Когда я еще только искал этих лилипутов, то, чтобы увидеть их представление мне пришлось ехать черт знает на какую московскую окраину. «Ну, какой же дурак, — соображал в длинной дороге я, — поедет слякотным октябрьским вечером смотреть каких-то лилипутов, да еще в такую даль?
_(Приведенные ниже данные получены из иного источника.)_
-- ==== Sys2Proof/Certificates/Slice0/Obligations.lean ====
section
/-! DEFINITION. The statements for the provers, in the order of OBLIGATIONS.json. `Writes.Frame`, `OnlyErrorRecorded`, `SpriteCovers` and
`Inv` are defined in Sys2Proof/Safety.lean. In each, `s` is the state at the fetch (PC = p) and `t.err` is
what the step returned: `none` for Ok, `some e` for an error taken as a next state (log entry 2). `ownCheck`, `stepError` and
`HostOp.errorCode` are the error table of R240 read as conditions, in the same file. -/

open Sys2Proof Sys2Proof.Machine

/-- Every instruction decodes from its own word. Rests on R92, R93, R124. For every instruction, with every operand at every
value, decode of its encoded word is that instruction, and so is decoding its two bytes big-endian, with the bytes that follow
left over. -/
def Obligations.DecodeOfEncodeIsTheInstruction : Prop :=
  ∀ (i : Instr) (rest : List Byte),
    decode (encode i) = some i ∧ decodeBytes (encodeBytes i ++ rest) = .ok (i, rest)

/-- A legal word is the encoding of what it decodes to. Rests on R91, R95. For every word, if it decodes to an instruction then
encoding that instruction gives the word back, so no bit of a legal word is dropped and no two words decode to one
instruction. -/
def Obligations.DecodedInstructionEncodesToItsWord : Prop :=
  ∀ (w : Word) (i : Instr), decode w = some i → encode i = w

/-- A word decodes iff it matches exactly one row of the opcode map, and rows are disjoint. Rests on R93, R95. The opcode map has
35 rows; no word matches two of them; a word decodes to an instruction iff it matches exactly one; and the row it matches is
that instruction's row. -/
def Obligations.DecoderAcceptsExactlyTheOpcodeMap : Prop :=
  opcodeMap.length = 35 ∧
  ∀ w : Word,
    (opcodeMap.filter fun r => r.covers w).length ≤ 1 ∧
    (decode w).isSome = wordLegal w ∧
    ∀ i, decode w = some i → ∃ r, opcodeMap[i.row]? = some r ∧ r.covers w = true

/-- Exactly the words of the illegal table do not decode, and a step on one takes the fatal error. Rests on R94, R124, R240, R243.
A word does not decode iff it is 0nnn other than 0000, 00E0, 00EE, or 5xyn or 9xyn with n not 0, or 8xyn with n in 8..D or F,
or ExNN with NN not 9E or A1, or FxNN with NN not one of the nine listed. A step that fetches such a word on a machine with
FAULT none changes only FAULT, which becomes (UnimplementedOpcodeError, p, word), and returns that error. That FAULT records
the error is the spec's own decision D4 (log entry 5). -/
def Obligations.IllegalWordsAreThoseOfTheTable : Prop :=
  (∀ w : Word, decode w = none ↔
    (Word.n1 w = 0x0#4 ∧ w ≠ 0x0000#16 ∧ w ≠ 0x00E0#16 ∧ w ≠ 0x00EE#16) ∨
    ((Word.n1 w = 0x5#4 ∨ Word.n1 w = 0x9#4) ∧ Word.n w ≠ 0x0#4) ∨
    (Word.n1 w = 0x8#4 ∧ Word.n w ∈ [0x8#4, 0x9#4, 0xA#4, 0xB#4, 0xC#4, 0xD#4, 0xF#4]) ∨
    (Word.n1 w = 0xE#4 ∧ Word.kk w ∉ [0x9E#8, 0xA1#8]) ∨
    (Word.n1 w = 0xF#4 ∧
      Word.kk w ∉ [0x07#8, 0x0A#8, 0x15#8, 0x18#8, 0x1E#8, 0x29#8, 0x33#8, 0x55#8, 0x65#8])) ∧
  ∀ (s : State) (w : Word), s.FAULT = none → fetch s = some w → decode w = none →
    ∃ t, step s = .next t ∧ OnlyErrorRecorded s t ∧
      t.FAULT = some ⟨.unimplementedOpcode, s.PC, some w⟩ ∧ t.err = some (.unimplementedOpcode w s.PC)

/-- One word of each format and family decodes to the instruction it stands for. Rests on R92, R93. The words 00E0, 1ABC, 30FF,
8AB6, 9120, A123, C00F, D015, E39E, F21E, FA33 and FF65 decode to the instructions the opcode map gives, with their operand
fields; 5121 and 0123 do not decode. -/
def Obligations.SampleWordsDecode : Prop :=
  decode 0x00E0#16 = some .cls ∧ decode 0x1ABC#16 = some (.jp 0xABC#12) ∧
  decode 0x30FF#16 = some (.seByte 0x0#4 0xFF#8) ∧ decode 0x8AB6#16 = some (.shr 0xA#4 0xB#4) ∧
  decode 0x9120#16 = some (.sneReg 0x1#4 0x2#4) ∧ decode 0xA123#16 = some (.ldI 0x123#12) ∧
  decode 0xC00F#16 = some (.rnd 0x0#4 0x0F#8) ∧ decode 0xD015#16 = some (.drw 0x0#4 0x1#4 0x5#4) ∧
  decode 0xE39E#16 = some (.skp 0x3#4) ∧ decode 0xF21E#16 = some (.addI 0x2#4) ∧
  decode 0xFA33#16 = some (.ldB 0xA#4) ∧ decode 0xFF65#16 = some (.ldLoad 0xF#4) ∧
  decode 0x5121#16 = none ∧ decode 0x0123#16 = none

/-- A step runs the instruction whose big-endian word stands at PC. Rests on R66, R120, R122, R125. On a machine with FAULT none
and two bytes at PC that decode, high byte first, to an instruction i, the step is exec of i at that state, and the step with
a given random input is execute of i with that input. Nothing is added around exec: each meaning advances PC by 2 itself. -/
def Obligations.StepRunsTheDecodedInstruction : Prop :=
  ∀ (s : State) (i : Instr), s.FAULT = none → s.PC.toNat + 2 ≤ 4096 →
    decodeBytes (s.mem.readBytes s.PC.toNat 2) = .ok (i, []) →
    step s = exec i s ∧ ∀ rnd : Byte, stepWith rnd s = execWith rnd i s

/-- The machine's step is step(S, rnd) at the next free draw. Rests on R123. For every state the step equals the step given the
random input Config.rnd at the state's draw counter; and an instruction other than RND gives the same outcome for every random
input. That the input is the n-th draw of a free sequence is the model's choice (log entry 3). -/
def Obligations.StepIsStepWithTheNextDraw : Prop :=
  (∀ s : State, step s = stepWith (Config.rnd s.draws) s) ∧
  ∀ (s : State) (i : Instr) (r r' : Byte), (∀ x kk, i ≠ .rnd x kk) → execWith r i s = execWith r' i s

/-- A fetch at PC 4095 or above takes the fatal AddressRangeError with no word recorded. Rests on R64, R122, R240, R243. With
FAULT none, if PC is 4095 or more the step changes only FAULT, which becomes (AddressRangeError, p, none), and returns
AddressRangeError(p). The error is the spec's own decision D5, and that FAULT records it is its decision D4 (log entry 5). -/
def Obligations.FetchPastTheEndTakesAddressRange : Prop :=
  ∀ s : State, s.FAULT = none → 4095 ≤ s.PC.toNat →
    ∃ t, step s = .next t ∧ OnlyErrorRecorded s t ∧
      t.FAULT = some ⟨.addressRange, s.PC, none⟩ ∧ t.err = some (.addressRange s.PC.toNat s.PC)

/-- While FAULT is set a step changes nothing and returns the recorded error. Rests on R28, R120, R243. For every state with FAULT
= f and every random input, the step answers a state that differs only in the returned error, which is the record f, whose
code is the code f records. That FAULT sticks is the spec's own decision D4 (log entry 5). That an error is taken as a next
state with the error in err is the model's own form of Err (log entry 2). -/
def Obligations.FaultedStepReturnsTheRecord : Prop :=
  ∀ (s : State) (f : FaultRecord) (rnd : Byte), s.FAULT = some f →
    ∃ t, step s = .next t ∧ stepWith rnd s = .next t ∧ t = { s with err := some (.recorded f) } ∧
      (StepErr.recorded f).code = f.code

/-- A failed step changes nothing but FAULT, and that only for a fatal error. Rests on R120, R121, R243. For every state and
random input the step answers a next state. If it returned an error, every element of the state but FAULT is as before the
step, PC included; FAULT becomes (code, p, the fetched word or none) if the error is fatal and FAULT was none, and is
unchanged otherwise. If it returned Ok, FAULT was none and is none. That every failed step is all-or-nothing and that FAULT
sticks are the spec's own decisions D3 and D4 (log entry 5). That a failed step, too, answers a next state, with the error in
err, is the model's choice (log entry 2, DESIGN CHOICE). -/
def Obligations.FailedStepChangesOnlyFault : Prop :=
  ∀ (s : State) (rnd : Byte), ∃ t, stepWith rnd s = .next t ∧
    (∀ e, t.err = some e →
      OnlyErrorRecorded s t ∧
      (e.code.fatal = true → s.FAULT = none → t.FAULT = some ⟨e.code, s.PC, fetch s⟩) ∧
      (e.code.fatal = false ∨ s.FAULT ≠ none → t.FAULT = s.FAULT)) ∧
    (t.err = none → s.FAULT = none ∧ t.FAULT = none)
Каких-нибудь специальных лилипутских солдат, что ли, к ним пригоняют, как Таги на мою «Чужую белую»?.. Я вошел в зал и первым, кого там увидел, был знаменитый ученый-киновед, выдающийся кинематографический архивист, человек чрезвычайно образованный, тонкого и изысканного вкуса — Владимир Дмитриев, один из самых высоколобых и понимающих ценителей искусства в мире. Он сидел в каком-то ряду и ждал начала представления. Я слегка приошалел, увидев его здесь, но когда погас свет, и лилипуты запели своими чистыми отроческими голосами, подумал: «Какой же Володя, действительно, умница и тонкач! Какого изысканного вкуса человек!..»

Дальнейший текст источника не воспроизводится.